=== Activity ===
Give again, word for word, each line below starting at the one that contains "s.mem := rfl" and ending at the one that contains "s.keys := rfl".

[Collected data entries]
/-! ### modLink: a link -/

@[simp] theorem State.modLink_sched (s : State) (n : Nat) (f : Link → Link) : (s.modLink n f).sched = s.sched := rfl
@[simp] theorem State.modLink_cur (s : State) (n : Nat) (f : Link → Link) : (s.modLink n f).cur = s.cur := rfl
@[simp] theorem State.modLink_freeCtr (s : State) (n : Nat) (f : Link → Link) : (s.modLink n f).freeCtr = s.freeCtr := rfl
@[simp] theorem State.modLink_cycle (s : State) (n : Nat) (f : Link → Link) : (s.modLink n f).cycle = s.cycle := rfl
@[simp] theorem State.modLink_ticks (s : State) (n : Nat) (f : Link → Link) : (s.modLink n f).ticks = s.ticks := rfl
@[simp] theorem State.modLink_clock (s : State) (n : Nat) (f : Link → Link) : (s.modLink n f).clock = s.clock := rfl
@[simp] theorem State.modLink_task (s : State) (n : Nat) (f : Link → Link) : (s.modLink n f).task = s.task := rfl
@[simp] theorem State.modLink_parked (s : State) (n : Nat) (f : Link → Link) : (s.modLink n f).parked = s.parked := rfl
@[simp] theorem State.modLink_nextTid (s : State) (n : Nat) (f : Link → Link) : (s.modLink n f).nextTid = s.nextTid := rfl
@[simp] theorem State.modLink_mem (s : State) (n : Nat) (f : Link → Link) : (s.modLink n f).mem = s.mem := rfl
@[simp] theorem State.modLink_tags (s : State) (n : Nat) (f : Link → Link) : (s.modLink n f).tags = s.tags := rfl
@[simp] theorem State.modLink_keys (s : State) (n : Nat) (f : Link → Link) : (s.modLink n f).keys = s.keys := rfl
@[simp] theorem State.modLink_poison (s : State) (n : Nat) (f : Link → Link) : (s.modLink n f).poison = s.poison := rfl
@[simp] theorem State.modLink_stash (s : State) (n : Nat) (f : Link → Link) : (s.modLink n f).stash = s.stash := rfl
@[simp] theorem State.modLink_unservable (s : State) (n : Nat) (f : Link → Link) : (s.modLink n f).unservable = s.unservable := rfl
@[simp] theorem State.modLink_pageWaits (s : State) (n : Nat) (f : Link → Link) : (s.modLink n f).pageWaits = s.pageWaits := rfl
@[simp] theorem State.modLink_bounds (s : State) (n : Nat) (f : Link → Link) : (s.modLink n f).bounds = s.bounds := rfl
@[simp] theorem State.modLink_queues (s : State) (n : Nat) (f : Link → Link) : (s.modLink n f).queues = s.queues := rfl
@[simp] theorem State.modLink_packets (s : State) (n : Nat) (f : Link → Link) : (s.modLink n f).packets = s.packets := rfl
@[simp] theorem State.modLink_nextPid (s : State) (n : Nat) (f : Link → Link) : (s.modLink n f).nextPid = s.nextPid := rfl
@[simp] theorem State.modLink_regions (s : State) (n : Nat) (f : Link → Link) : (s.modLink n f).regions = s.regions := rfl
@[simp] theorem State.modLink_graphs (s : State) (n : Nat) (f : Link → Link) : (s.modLink n f).graphs = s.graphs := rfl
@[simp] theorem State.modLink_nextGid (s : State) (n : Nat) (f : Link → Link) : (s.modLink n f).nextGid = s.nextGid := rfl
@[simp] theorem State.modLink_nextAge (s : State) (n : Nat) (f : Link → Link) : (s.modLink n f).nextAge = s.nextAge := rfl
@[simp] theorem State.modLink_segments (s : State) (n : Nat) (f : Link → Link) : (s.modLink n f).segments = s.segments := rfl
@[simp] theorem State.modLink_nextSegment (s : State) (n : Nat) (f : Link → Link) : (s.modLink n f).nextSegment = s.nextSegment := rfl
@[simp] theorem State.modLink_contexts (s : State) (n : Nat) (f : Link → Link) : (s.modLink n f).contexts = s.contexts := rfl
@[simp] theorem State.modLink_kernels (s : State) (n : Nat) (f : Link → Link) : (s.modLink n f).kernels = s.kernels := rfl
@[simp] theorem State.modLink_arrays (s : State) (n : Nat) (f : Link → Link) : (s.modLink n f).arrays = s.arrays := rfl
@[simp] theorem State.modLink_limits (s : State) (n : Nat) (f : Link → Link) : (s.modLink n f).limits = s.limits := rfl
@[simp] theorem State.modLink_engines (s : State) (n : Nat) (f : Link → Link) : (s.modLink n f).engines = s.engines := rfl
@[simp] theorem State.modLink_clovers (s : State) (n : Nat) (f : Link → Link) : (s.modLink n f).clovers = s.clovers := rfl
@[simp] theorem State.modLink_gen (s : State) (n : Nat) (f : Link → Link) : (s.modLink n f).gen = s.gen := rfl
@[simp] theorem State.modLink_dies (s : State) (n : Nat) (f : Link → Link) : (s.modLink n f).dies = s.dies := rfl
@[simp] theorem State.modLink_sects (s : State) (n : Nat) (f : Link → Link) : (s.modLink n f).sects = s.sects := rfl
@[simp] theorem State.modLink_epoch (s : State) (n : Nat) (f : Link → Link) : (s.modLink n f).epoch = s.epoch := rfl
@[simp] theorem State.modLink_port0 (s : State) (n : Nat) (f : Link → Link) : (s.modLink n f).port0 = s.port0 := rfl
@[simp] theorem State.modLink_ports (s : State) (n : Nat) (f : Link → Link) : (s.modLink n f).ports = s.ports := rfl
@[simp] theorem State.modLink_fabric (s : State) (n : Nat) (f : Link → Link) : (s.modLink n f).fabric = s.fabric := rfl
@[simp] theorem State.modLink_peerWindows (s : State) (n : Nat) (f : Link → Link) : (s.modLink n f).peerWindows = s.peerWindows := rfl
@[simp] theorem State.modLink_hostRejects (s : State) (n : Nat) (f : Link → Link) : (s.modLink n f).hostRejects = s.hostRejects := rfl
@[simp] theorem State.modLink_errors (s : State) (n : Nat) (f : Link → Link) : (s.modLink n f).errors = s.errors := rfl
@[simp] theorem State.modLink_action (s : State) (n : Nat) (f : Link → Link) : (s.modLink n f).action = s.action := rfl
@[simp] theorem State.modLink_actionQueue (s : State) (n : Nat) (f : Link → Link) : (s.modLink n f).actionQueue = s.actionQueue := rfl
@[simp] theorem State.modLink_boot (s : State) (n : Nat) (f : Link → Link) : (s.modLink n f).boot = s.boot := rfl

=== Final answer ===
@[simp] theorem State.modLink_mem (s : State) (n : Nat) (f : Link → Link) : (s.modLink n f).mem = s.mem := rfl
@[simp] theorem State.modLink_tags (s : State) (n : Nat) (f : Link → Link) : (s.modLink n f).tags = s.tags := rfl
@[simp] theorem State.modLink_keys (s : State) (n : Nat) (f : Link → Link) : (s.modLink n f).keys = s.keys := rfl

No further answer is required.